X-ray studies by Safinya et al. have demonstrated the spontaneous formation of DNA–CL complexes by the mixing of DNA, unsaturated zwitterionic lipids (often known as ‘helper’ lipids) and CL in an aqueous environment (Radler et al. 1997; Safinya 2001). The electrostatic attraction between the anionic DNA and the CL along with the entropic gain associated with the release of tightly bound counterions from CL and DNA are the driving forces for the formation of a complex. A variety of DNA–CL complex morphologies have been reported. These include a lamellar phase in which DNA monolayers are sandwiched between bilayers of neutral and CL, and an inverted hexagonal phase in which the DNA is encapsulated within inverse cylindrical micelles (Radler et al. 1997; Koltover et al. 1998). The preferred morphology is dependent upon, for example, the chemical nature of the neutral or helper lipids (Safinya 2001). While these studies have provided insights into the structure of these complexes at a molecular level, the process of DNA release from such complexes remains poorly characterized.
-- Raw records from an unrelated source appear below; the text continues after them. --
/-- An engaged ADAPTIVE notch followed by its tracker, and released after 100 ms in which no bin under it comes up to DET_THR − 3 dB
above the median (R203). -/
def State.notchTrack (s : State) (p : Nat) (bins : List Nat) (k : Nat) : State :=
  if s.notchHeld p k then
    let b := notchBase p k
    let r := s.rfPort p
    let top : Nat := ((List.range 1024).zip bins).foldl (fun a x => if s.underNotch p k x.1 then max a x.2 else a) 0
    let m : Nat := specMedian bins
    let n := if reaches (s.get (rfBase p) Rg.RF_NOTCH_CFG.DET_THR) top m then 0 else r.under.getD k 0 + 1
    let t := s.setRf p { r with under := listSet r.under k (if 10 ≤ n then 0 else n) }
    if 10 ≤ n then t.set b Rg.RF_NOTCH.ENGAGED 0 else (t.setS b Rg.RF_NOTCH.CENTRE (t.tracked p k)).fresh
  else s

/-- The free ADAPTIVE notches of a port. -/
def State.freeNotches (s : State) (p : Nat) : List Nat :=
  (List.range 4).filter (fun k => s.get (notchBase p k) Rg.RF_NOTCH.MODE == 2 && !s.notchHeld p k)

/-- Peaks given to free notches, the strongest first. -/
def placeNotches (p : Nat) : List Nat → List Nat → State → State
  | k :: ks, c :: cs, s =>
    let t := s.sets (notchBase p k) [(Rg.RF_NOTCH.CENTRE, c), (Rg.RF_NOTCH.ENGAGED, 1)]
    placeNotches p ks cs (t.setRf p { t.rfPort p with under := listSet (t.rfPort p).under k 0 })
  | _, _, s => s

/-- NOTCH_DETECT (R203, R204): `bins` is the averaged power spectrum of the port input, from 16 transforms of 1,024 samples. Peaks
under a notch already engaged are that notch's. -/
def execNotchDetect (p : Nat) (bins : List Nat) (s : State) : Host.Outcome State Fault Refusal :=
  if s.rfRun p then
    let mine (j : Nat) : Bool := (List.range 4).any (fun k => s.notchHeld p k && s.underNotch p k j)
    let t := (List.range 4).foldl (fun u k => u.notchTrack p bins k) s
    let peaks := specPeaks (s.get (rfBase p) Rg.RF_NOTCH_CFG.DET_THR) bins
    let found := (peaks.filter (fun x => !mine x.1)).map (fun x => wordOf x.1)
    let free := t.freeNotches p
    let u := (placeNotches p free found t).eventIf (decide (free.length < found.length)) 28 (rfBase p) Rg.RF_EVT.NOTCH_FULL
    .next (u.jamUpdate p (specPower bins) (specFlat bins))
  else .next s

/-- A port found short: BIAS_CTRL := 2, and RETRY_S begins (R205). -/
def State.biasShort (s : State) (p : Nat) : State :=
  (s.feSpi p (fun r => { r with bias := 2, low := 0, mid := 0, retry := none, short := s.nowNs })).set (rfBase p) Rg.RF_BIAS.STATE 3 |>.refPorts

/-- The end of a bias retry of 10 ms, or its progress by one sample. -/
def State.biasTry (s : State) (p left : Nat) (all hi : Bool) : State :=
  let r := s.rfPort p
  if 1 < left then s.setRf p { r with retry := some (left - 1, all && hi) }
  else if all && hi then s.biasShort p
  else (s.setRf p { r with retry := none }).set (rfBase p) Rg.RF_BIAS.STATE 1 |>.refPorts

/-- Whether port `p` feeds bias and measures it (R205): a port in FAIL goes on feeding. -/
def State.feeding (s : State) (p : Nat) : Bool :=
  s.rfFitted p && s.flag (rfBase p) Rg.RF_CFG.BIAS_FEED && (s.rfPort p).bias != 0
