-- ==== Sys2Proof/Machine/Cocoon.lean ====
section
/-! DEFINITION. Cocoon: its words (R128), format 0x0001 (R218, R219) and the checks of a start (R220, R221). Inside the ranges of
R218 the order of the items and the units are the model's (DESIGN CHOICE, log entry 27). -/

namespace Sys2Proof.Machine

/-! ### Access -/

/-- Word `i` of Cocoon. -/
def State.coWord (s : State) (i : Nat) : Nat := lookupD 0 i s.cocoon

/-- COC_ADDR moves on after an access of COC_DATA. -/
def State.coNext (s : State) : State := s.set bMpc Rg.COC_ADDR.WORD ((s.get bMpc Rg.COC_ADDR.WORD + 1) % 32768)

/-- A write of COC_DATA: the word is stored, VALID clears, COC_ADDR moves on. -/
def State.coPut (s : State) (v : Nat) : State :=
  let i := s.get bMpc Rg.COC_ADDR.WORD
  let w := if v % 2 ^ 64 = 0 then assocDel i s.cocoon else assocSet i (v % 2 ^ 64) s.cocoon
  ({ s with cocoon := w, boot := { s.boot with coBad := s.boot.coBad.filter (· != i) } }.set bMpc Rg.COC_CTRL.VALID 0).coNext

/-- A read of COC_DATA (R128): the word, or 0 with UE set and VALID cleared when it is uncorrectable; COC_ADDR moves on. -/
def State.coGet (s : State) : State × Nat :=
  let i := s.get bMpc Rg.COC_ADDR.WORD
  if s.boot.coBad.contains i then ((s.sets bMpc [(Rg.COC_CTRL.UE, 1), (Rg.COC_CTRL.VALID, 0)]).coNext, 0)
  else (s.coNext, s.coWord i)

/-- COC_DATA_WRITE: a 64-bit write of COC_DATA by a master with the right of R74. -/
def execCocDataWrite (m : Master) (v : Nat) (s : State) : Host.Outcome State Fault Refusal :=
  let ok := m == .mp || m == .gauntlet || (m == .jtag && s.debugFull)
  .next (s.actWrite m ok .aon (bMpc + 0x150) (fun t => t.coPut v))

/-- COC_DATA_READ: a 64-bit read of COC_DATA, which every processor and the host may read; `bad` says that the word has become
uncorrectable. -/
def execCocDataRead (m : Master) (bad : Bool) (s : State) : Host.Outcome State Fault Refusal :=
  let ok := match m with
    | .tile _ => false
    | .jtag => s.debugFull
    | _ => true
  let i := s.get bMpc Rg.COC_ADDR.WORD
  let t := if bad then { s with boot := { s.boot with coBad := s.boot.coBad ++ [i] } } else s
  if ok then .next (t.coGet.1.answer .ok t.coGet.2) else .next (s.violation m (bMpc + 0x150))

/-! ### Format 0x0001 (R218) -/

/-- The words that MP writes from what firmware holds and no register shows: the oscillator's temperature coefficient and
temperature, ionospheric, UTC and leap parameters, ephemerides and almanac. -/
def navWord (i : Nat) : Bool :=
  i == 0x16 || i == 0x17 || (decide (0x44 ≤ i ∧ i ≤ 0x83)) || decide (0x100 ≤ i ∧ i ≤ 0x18FF) || decide (0x1900 ≤ i ∧ i ≤ 0x1EFF)

/-- The OBS tile whose base position is known. -/
def State.baseObs (s : State) : Option Nat :=
  (List.range 2).find? (fun i => s.instanced (obPos i) && s.get (obBase i) Rg.OB_POS_UNC.SOURCE != 0)

/-- Position words 0x10–0x13: X, Y, Z, and the uncertainty with the source in bits 33–32. -/
def State.posWords (s : State) : List (Nat × Nat) :=
  match s.baseObs with
  | some i =>
    let b := obBase i
    [(0x10, s.get b Rg.OB_POSX.MM), (0x11, s.get b Rg.OB_POSY.MM), (0x12, s.get b Rg.OB_POSZ.MM),
     (0x13, s.get b Rg.OB_POS_UNC.SIGMA + s.get b Rg.OB_POS_UNC.SOURCE * 2 ^ 32)]
  | none => []

/-- The hint of a channel in TRACK or SYNCED: its CH_CFG word with bit 63 set, and its last Doppler as CH_AID takes it. -/
def State.hintWords (s : State) (c : Nat) : List (Nat × Nat) :=
  if s.chanOn .cor c ∧ (s.chState c = 2 ∨ s.chState c = 3) then
    let d := match s.chPhase c with
      | some x => pat 20 (rnd 88 x.2 125)
      | none => 0
    [(0x2100 + 2 * c, s.word (chBase c) .CH_CFG % 2 ^ 63 + 2 ^ 63), (0x2101 + 2 * c, d)]
  else []

/-- Words 0x0010–0x24FF. -/
def State.cocBody (s : State) (nav : List (Nat × Nat)) : List (Nat × Nat) :=
  let osc := [(0x14, s.word bTime .TIME_HO), (0x15, s.get bTime Rg.EFC_VAL.CODE)]
  let notch := (List.range 32).map (fun i => (0x1C + i,
    let b := notchBase (i / 4) (i % 4)
    s.get b Rg.RF_NOTCH.MODE + s.get b Rg.RF_NOTCH.RSHIFT * 4 + s.get b Rg.RF_NOTCH.CENTRE * 2 ^ 16))
  let jam := (List.range 8).map (fun p => (0x3C + p, s.get (rfBase p) Rg.RF_JAM_BASE.P0 + s.get (rfBase p) Rg.RF_JAM_BASE.SFM0 * 2 ^ 16))
  s.posWords ++ osc ++ notch ++ jam ++ nav.filter (fun w => navWord w.1) ++ (List.range 512).flatMap s.hintWords

/-- CRC-32C of words 0x0010–0x24FF as bytes. -/
def cocCrc (w : List (Nat × Nat)) : Nat := crc32c ((List.range 0x24F0).flatMap (fun i => leBytes 8 (lookupD 0 (i + 0x10) w)))

/-- Words put into the store, those that are 0 left out. -/
def putWords (l m : List (Nat × Nat)) : List (Nat × Nat) :=
  l.foldl (fun m w => if w.2 % 2 ^ 64 = 0 then assocDel w.1 m else assocSet w.1 (w.2 % 2 ^ 64) m) m

/-- The header: word 0 TIME_TERR with GEN from bit 32, word 1 STRUCT_DIGEST, words 2–5 the digests of the front ends, two a word,
word 6 the CRC. -/
def State.cocHeader (s : State) (body : List (Nat × Nat)) : List (Nat × Nat) :=
  [(0, s.terr + s.get bTime Rg.TIME_STAT.GEN * 2 ^ 32), (1, s.get bMpc Rg.STRUCT_DIGEST.DIGEST)] ++
  (List.range 4).map (fun i => (2 + i, s.feDigest (2 * i) + s.feDigest (2 * i + 1) * 2 ^ 32)) ++ [(6, cocCrc body)]

/-- MP writes Cocoon whole and sets VALID (R124, R218, R219). The write leaves COC_ADDR at 0. -/
def State.cocoonWrite (s : State) (nav : List (Nat × Nat)) : State :=
  let body := putWords (s.cocBody nav) []
  let t := s.sets bMpc [(Rg.COC_CTRL.VALID, 1), (Rg.COC_CTRL.FMT, 1), (Rg.COC_ADDR.WORD, 0), (Rg.COC_TIME.INSTANT, s.now)]
  { t with cocoon := putWords (s.cocHeader body) body,
           boot := { t.boot with coBad := [], refKept := s.flag bTime Rg.TIME_STAT.REF_OK } }

/-! ### The checks of a start (R220) -/

/-- A satellite slot: its system as R206 numbers them, and the half-width of its fit interval in s. -/
def slotSys (n : Nat) : Option (Nat × Nat) :=
  if n < 32 then some (0, 7200) else if n < 56 then some (3, 900) else if n < 92 then some (1, 7200)
  else if n < 155 then some (2, 3600) else if n < 165 then some (4, 7200) else none

/-- Whether an instant lies within `d` seconds of the present one. -/
def State.within (s : State) (at_ d : Nat) : Bool := decide (((s.now : Int) - at_).natAbs ≤ d * 1000000000)

/-- Whether signals of a system are enabled: the image enables a port in whose band the system has one. -/
def State.sysOn (s : State) (sys : Nat) : Bool :=
  signals.any (fun g => g.sys == sys && (List.range 8).any (fun p => s.rfFitted p && p % 4 == g.band))

/-- The slots whose ephemeris is valid and whose system is enabled; word 0 of a slot is its toe or tb on the device's scale. -/
def State.ephsOk (s : State) : List Nat :=
  (List.range 165).filter (fun n =>
    match slotSys n with
    | some (sys, w) => s.coWord (0x100 + 32 * n) != 0 && s.within (s.coWord (0x100 + 32 * n)) w && s.sysOn sys
    | none => false)

/-- Whether the whole store is in order: CRC and FMT. -/
def State.storeOk (s : State) : Bool :=
  s.get bMpc Rg.COC_CTRL.FMT == 1 && s.coWord 6 == cocCrc s.cocoon

/-- Whether the position is valid: its source is 1 or 2. -/
def State.cocPosOk (s : State) : Bool := bits 32 32 (s.coWord 0x13) == 1 || bits 32 32 (s.coWord 0x13) == 2

/-- Whether the time is valid: REF_OK has stayed 1, and TIME_TERR is at most 10,000 ns. -/
def State.cocTimeOk (s : State) : Bool := s.boot.refKept && decide (s.terr ≤ 10000)

/-- Whether the almanac of a slot is less than 90 days old; word 0 of a slot is its reference instant. -/
def State.almanacAt (s : State) (n : Nat) : Bool :=
  s.coWord (0x1900 + 8 * n) != 0 && decide (s.now < s.coWord (0x1900 + 8 * n) + 90 * 86400 * 1000000000)

/-- Whether some almanac slot passes. -/
def State.almanacOk (s : State) : Bool := (List.range 165).any s.almanacAt

/-- The SVID of a satellite slot. -/
def slotSvid (n : Nat) : Nat :=
  if n < 32 then n + 1 else if n < 56 then n - 31 else if n < 92 then n - 55 else if n < 155 then n - 91 else n + 38

/-- The directions that the ephemerides and almanacs that pass give the OBS tiles (R228): the spec does not give the computation, and
each direction is a free value. -/
def State.cocDirs (s : State) : List SatDir :=
  let eph := s.ephsOk
  (List.range 165).filterMap (fun n =>
    match slotSys n with
    | some (sys, _) =>
      if eph.contains n || s.almanacAt n then
        some ⟨sys, slotSvid n, (Config.outside (s.free + 2 * n)).toNat % 36000, ((Config.outside (s.free + 2 * n + 1)).toNat % 18001 : Nat) - 9000⟩
      else none
    | none => none)

/-- The directions of Cocoon put into every instanced OBS tile. -/
def State.takeDirs (s : State) : State :=
  let d := s.cocDirs
  ((List.range 2).foldl (fun t i => if t.instanced (obPos i) then t.setOb i { t.ob i with dirs := d } else t) s).drawn 330

/-- Whether a start is hot (R221). -/
def State.hotStart (s : State) : Bool := s.cocTimeOk && s.cocPosOk && decide (4 ≤ s.ephsOk.length)

/-- The digest of a port's front end in the header. -/
def State.cocDigest (s : State) (p : Nat) : Nat := bits (p % 2 * 32) 32 (s.coWord (2 + p / 2))

/-- What Cocoon keeps for a port. -/
def State.cocKeep (s : State) (p : Nat) : PortKeep :=
  ⟨p, s.cocDigest p, (List.range 4).map (fun k => let w := s.coWord (0x1C + 4 * p + k)
                                                  (bits 0 2 w, bits 2 4 w, bits 16 24 w)),
   (bits 0 16 (s.coWord (0x3C + p)), bits 16 8 (s.coWord (0x3C + p)))⟩

/-- The hint of a channel, its code phase as MP works it out from time, position and ephemeris: a free value, which the spec does not
give. -/
def State.cocHint (s : State) (c : Nat) : Option ChHint :=
  let w := s.coWord (0x2100 + 2 * c)
  if w = 0 then none else some ⟨c, w % 2 ^ 63, (Config.outside (s.free + c)).toNat % 2 ^ 32, s.coWord (0x2101 + 2 * c) % 2 ^ 20⟩

end Sys2Proof.Machine
end

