/-- The end of a monitoring window on one path: the new count of missed windows, shown, and whether the third in a row is
missed. A missed window fails a REPAIRING path (R432, R434). -/
def State.windowEnd (s : State) (p : Nat) : State × Bool :=
  let e := s.port p
  let n := s.get (ethBase p) Rg.ETH_STAT.MISS
  let t := s.setPort p { e with hit := false }
  if e.hit then (t.set (ethBase p) Rg.ETH_STAT.MISS 0, false)
  else
    let t := t.set (ethBase p) Rg.ETH_STAT.MISS (min (n + 1) 3)
    let third := n == 2 && s.role p != 3 && s.role p != 0
    let t := if third then t.ethEvent p Rg.ETH_EVT.HB_LOSS else t
    (if s.role p = 4 then t.setRole p 3 else t, third)

/-- HB_WINDOW_END: a 1 ms window ends on both paths, aligned to the millisecond, once. -/
def execHbWindowEnd (s : State) : Host.Outcome State Fault Refusal :=
  if s.paired ∧ s.flag (ethBase 0) Rg.UP_CFG.HB_EN ∧ s.onMilli ∧ s.eth.winAt ≠ some s.nowNs then
    let a := { s with eth := { s.eth with winAt := some s.nowNs } }.windowEnd 0
    let b := a.1.windowEnd 1
    .next (b.1.detect a.2 b.2)
  else .next s

/-- FAILOVER_FLUSH: 2 ms after a fail-over or switch the old path's FIFO is flushed (R435). -/
def execFailoverFlush (s : State) : Host.Outcome State Fault Refusal :=
  match s.eth.drain with
  | none => .next s
  | some (p, a) =>
    if s.nowNs < a + 2000000 then .next s
    else
      let e := s.port p
      let t := (s.setPort p { e with fifo := [] }).count (ethBase p) Rg.ETH_CNT2.FLUSHED e.fifo.length
      let t := e.fifo.foldl (fun u f => u.txFree f) t
      .next ({ t with eth := { t.eth with drain := none, copies := [] } }.ethEvent p Rg.ETH_EVT.FLUSH)

/-- REPAIR_MS as it acts, in ns. -/
def State.repairTime (s : State) : Nat :=
  let r := s.get (ethBase 0) Rg.UP_CFG.REPAIR_MS
  (if 10 ≤ r ∧ r ≤ 1000 then r else 1000) * 1000000

/-- Whether the time processor's port state lets a path finish its repair (R437): MASTER 6, PASSIVE 7 or SLAVE 9. -/
def State.ptpReady (s : State) (p : Nat) : Bool :=
  let st := s.get (ethBase p) Rg.ETH_STAT.PTP_STATE
  !s.flag (ethBase 0) Rg.UP_CFG.PTP_REQ || s.get (ethBase p) Rg.ETH_CFG.PTP_ROLE == 0 || st == 6 || st == 7 || st == 9

/-- A path repaired: STANDBY, or ACTIVE when the pair is DOWN, when the frames that waited leave on it (R437, R439). -/
def State.repaired (s : State) (p : Nat) : State :=
  let t := s.setPort p { s.port p with seen := none }
  match s.activePath with
  | some _ => (t.setRole p 2).ethEvent p Rg.ETH_EVT.STANDBY
  | none =>
    let t := (t.setPort p { t.port p with fifo := (t.port p).fifo ++ t.eth.queue }).setRole p 1
    { t with eth := { t.eth with queue := [] } }

/-- REPAIR_COMPLETE: a REPAIRING path meets the conditions of R437. -/
def execRepairComplete (port : Nat) (s : State) : Host.Outcome State Fault Refusal :=
  if s.inPair port ∧ s.role port = 4 ∧ s.linkOn port ∧ (s.port port).since + s.repairTime ≤ s.nowNs ∧ s.ptpReady port then
    .next (s.repaired port)
  else .next s

/-- UP_CTRL.SWITCH (R438). -/
def State.uplinkSwitch (s : State) : State :=
  if s.eth.drain.isSome then s.set (ethBase 0) Rg.UP_STAT.SW_RES 2
  else match s.activePath with
    | none => s.set (ethBase 0) Rg.UP_STAT.SW_RES 1
    | some p => if s.role (1 - p) = 2 then (s.moveTo p (1 - p) 2).set (ethBase 0) Rg.UP_STAT.SW_RES 0
                else s.set (ethBase 0) Rg.UP_STAT.SW_RES 1

/-- UPLINK_SWITCH: UP_CTRL.SWITCH written. -/
def execUplinkSwitch (m : Master) (s : State) : Host.Outcome State Fault Refusal :=
  .next (s.ethWrite m 0 0x810 (fun t => t.uplinkSwitch))

/-! ### Enable, modes and steps -/

/-- A port's EN as it changes: off, its link drops and its frames are discarded; the pair follows port A. -/
def State.ethEnable (s : State) (p : Nat) (on : Bool) : State :=
  let was := s.paired
  let t := s.set (ethBase p) Rg.ETH_CFG.EN (b2n on)
  let t := if on then t else
    let u := (t.port p).fifo.foldl (fun v f => v.txFree f) (t.sets (ethBase p) [(Rg.ETH_STAT.LINK, 0), (Rg.ETH_STAT.MISS, 0)])
    let u := u.setPort p { u.port p with fifo := [], hit := false }
    if was && decide (p = 1) then u.detect false true else u
  if t.paired && !was then t.pairStart else if was && !t.paired then t.pairEnd else t

/-- The commit of a change to DORMANT (R441). -/
def State.ethOff (s : State) : State :=
  let t := (List.range 4).foldl (fun u p =>
    u.sets (ethBase p) [(Rg.ETH_STAT.LINK, 0), (Rg.ETH_STAT.UP_ROLE, 0), (Rg.ETH_STAT.MISS, 0), (Rg.ETH_SWTX_CTL.FREE, 16)]) s
  let t := t.sets (ethBase 0) [(Rg.UP_STAT.ACTIVE, 0), (Rg.UP_STAT.STATE, 2), (Rg.UP_STAT.SW_RES, 0), (Rg.UP_STAT.SWITCHES, 0)]
  { t with eth := State.reset.eth }

/-- The block's intervals kept over a change of the scale's label: of a repair and of a drain. -/
def State.ethShift (s : State) (off : Int) : State :=
  let f := fun t : Nat => ((t : Int) + off).toNat
  let ports := s.eth.ports.map (fun e : EthPort => { e with since := f e.since })
  let drain := s.eth.drain.map (fun d => (d.1, f d.2))
  { s with eth := { s.eth with ports := ports, drain := drain } }

/-- At a step the monitoring windows restart and the counts clear (R434), and the time processor drops a timestamp of the old
generation (R165, R431). -/
def State.ethStepped (s : State) (off : Int) : State :=
  let ports := s.eth.ports.map (fun e : EthPort => { e with ptp := none })
  let t : State := { s with eth := { s.eth with ports := ports } }
  ([0, 1].foldl (fun (u : State) (p : Nat) => (u.setPort p { u.port p with hit := true }).set (ethBase p) Rg.ETH_STAT.MISS 0) t).ethShift off

end Sys2Proof.Machine
end

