/-- PKT_TX_ITEM: the TYPE 0x54 or 0x30 item handed to PKT tile `pkt`. -/
def execPktTxItem (pkt : Nat) (s : State) : Host.Outcome State Fault Refusal :=
  match s.rx.find? (fun p => s.isItem (pkPos pkt) 0x54 p || s.isItem (pkPos pkt) 0x30 p) with
  | none => .next s
  | some (id, q) =>
    let port := s.inputPort (pkPos pkt) id
    if pktType q.lw = 0x54 then .next ((s.taken (pkPos pkt) 0x54).txConc pkt port q.data)
    else .next ((s.taken (pkPos pkt) 0x30).txCorr pkt port (s.producer id) q.data)

/-! ### Enable (R442, R448) -/

/-- Whether KIND and PROTO form a combination of R442. -/
def kindOk (kind proto : Nat) : Bool :=
  ((kind == 1 || kind == 2) && (proto == 0 || proto == 1)) || ((kind == 3 || kind == 4) && (proto == 1 || proto == 2))

/-- Whether two contexts have the same key (R448). -/
def State.sameCtxKey (s : State) (p x y : Nat) : Bool :=
  let a := pcBase p x
  let b := pcBase p y
  s.ctxKind p x == s.ctxKind p y && s.get a Rg.PC_CFG.V6 == s.get b Rg.PC_CFG.V6 && s.get a Rg.PC_CFG.WILD == s.get b Rg.PC_CFG.WILD &&
  s.get a Rg.PC_PORTS.LPORT == s.get b Rg.PC_PORTS.LPORT && s.get a Rg.PC_PORTS.RPORT == s.get b Rg.PC_PORTS.RPORT &&
  s.get a Rg.PC_RADDR.ADDR == s.get b Rg.PC_RADDR.ADDR && s.get (a + 8) Rg.PC_RADDR.ADDR == s.get (b + 8) Rg.PC_RADDR.ADDR

/-- The first check an enable fails, as PC_STAT.REFUSE. -/
def State.ctxRefusal (s : State) (p x : Nat) : Nat :=
  let b := pcBase p x
  let k := s.ctxKind p x
  let pos := pkPos p
  let soft := (s.linkTo pos 82).isSome
  if !kindOk k (s.ctxProto p x) then 1
  else if k ≤ 2 ∧ (!soft ∨ !([84, 85, 86, 87].any (fun e => (s.linkTo e pos).isSome)) ∨
      (s.ctxProto p x = 1 ∧ (s.linkTo pos (s.get b Rg.PC_CFG.DST_POS)).isNone)) then 2
  else if k = 3 ∧ (s.linkTo pos (s.get b Rg.PC_TX.PORT)).isNone then 2
  else if k = 4 ∧ (!soft ∨ s.slotBytes pos 82 < 8192) then 2
  else if k ≤ 2 ∧ (s.ctxsOn p).any (fun y => y != x && s.sameCtxKey p x y) then 3
  else 0

/-- EN set on a context. -/
def State.ctxEnable (s : State) (p x : Nat) : State :=
  let b := pcBase p x
  if s.ctxOn p x then s
  else
    let r := s.ctxRefusal p x
    if r ≠ 0 then (s.set b Rg.PC_STAT.REFUSE r).pkEvent p Rg.PK_EVT.REFUSED
    else (s.sets b [(Rg.PC_CFG.EN, 1), (Rg.PC_STAT.RUN, 1), (Rg.PC_STAT.REFUSE, 0)]).setCtx p x .off

/-- EN cleared on a context. -/
def State.ctxDisable (s : State) (p x : Nat) : State :=
  let t := s.sets (pcBase p x) [(Rg.PC_CFG.EN, 0), (Rg.PC_STAT.RUN, 0)]
  { t with pkt := assocDel (p * 1024 + x) t.pkt }

/-- A write of a register of context x. -/
def State.ctxWrite (s : State) (m : Master) (p x off : Nat) (f : State → State) : State :=
  s.tileWrite m (pkPos p) x off f

/-- PKT_CTX_ENABLE: PC_CFG written with EN 1. A context that a stream owns takes no software write (R444). -/
def execPktCtxEnable (m : Master) (pkt x : Nat) (s : State) : Host.Outcome State Fault Refusal :=
  if pkt < 8 then .next (s.ctxWrite m pkt x 0x100 (fun t =>
    if t.flag (pcBase pkt x) Rg.PC_CFG.OWNED then t.pkEvent pkt Rg.PK_EVT.OWNED else t.ctxEnable pkt x)) else .next s

/-- PC_TCP.RCV_NXT written: the buffer is emptied and GAP clears (R445). -/
def State.rcvNxt (s : State) (p x v : Nat) : State :=
  (s.sets (pcBase p x) [(Rg.PC_TCP.RCV_NXT, v), (Rg.PC_STAT.GAP, 0)]).setCtx p x { s.ctx p x with buf := [], search := false }

/-- RCV_NXT_WRITE. -/
def execRcvNxtWrite (m : Master) (pkt x v : Nat) (s : State) : Host.Outcome State Fault Refusal :=
  if pkt < 8 then .next (s.ctxWrite m pkt x 0x140 (fun t => t.rcvNxt pkt x v)) else .next s

/-- Every context disabled and its state lost (R451). -/
def State.pktOff (s : State) : State :=
  let here := fun k => (List.range 8).any (fun p => decide (kindBase .pkt p + 0x100 ≤ k % 2 ^ 40 ∧ k % 2 ^ 40 < kindBase .pkt p + 0x158))
  { s.clearCells (fun k => here (keyAddr k)) with pkt := [] }

end Sys2Proof.Machine
end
Since the first atomistic molecular dynamics (MD) simulation of a mixed lipid–DNA system (Bandyopadhyay et al. 1999), there have been attempts at various levels of granularity to investigate similar systems using MD and Monte Carlo simulations (Bandyopadhyay et al. 1999; Farago et al. 2006). Bandyopadhyay et al. (1999) performed atomistic MD simulations of a DNA dodecamer embedded within a mixed DMTAP/DMPC lipid bilayer. These simulations revealed the roles of zwitterionic and cationic lipid headgroups in screening the phosphate group charges of the DNA backbone. However, the computational requirements for an atomistic treatment of an extended system limited the simulations to a duration of only 4 ns. In the only other reported atomistic MD simulation of a DNA–lipid system, an external electric field was applied to drive the migration of a duplex DNA dodecamer across a zwitterionic lipid bilayer (Tarek 2005). Upon subjection to a transverse electric field, the DNA migrated into the bilayer core from its initial position at the lipid headgroup–water interface. While these simulations were able to provide valuable information about the DNA–lipid interactions, once again the computational demands of such a study did not allow exploration of the migration of the DNA duplex from one side of the bilayer to the other.

Coarse-grained (CG) treatments enable the simulation of large biological systems including DNA (Tepper & Voth 2005) and membranes (Venturoli et al. 2006; Reynwar et al. 2007). Such approaches have also been successfully applied to the study of DNA–CL complexes (Farago et al. 2006; Farago & Gronbech-Jensen 2007). CG models vary substantially in their level of granularity. For example, the number of particles used to represent a lipid molecule varies from two or three particles in mesoscale approaches (Reynwar et al. 2007) to approximately 12 particles (Shelley et al. 2001; Marrink et al. 2004; Nielsen et al. 2004; Shih et al. 2006). In the latter approach, groups of atoms are represented by spherical particles that interact via effective potentials. For example, in the CG model developed by Marrink et al. (2004), three to four particle types are used to represent phospholipids with an additional particle type representing a water molecule. To date, CG models of DNA–CL complexes have been more approximate. For example, solvent-free CG methods in which hydration is represented implicitly have been used to simulate the self-assembly of DNA–CL complexes (Farago et al. 2006; Farago & Gronbech-Jensen 2007). These simulations provided insights into the dependence of DNA chain spacing on the concentration of CLs and were in excellent agreement with experimental data. However, the reduced number of particles in the DNA and lipid models (three particles per lipid and DNA modelled as a rigid rod) did not allow discrimination between different types of lipid–DNA interactions, e.g. lipid–DNA backbone or lipid–DNA base interactions.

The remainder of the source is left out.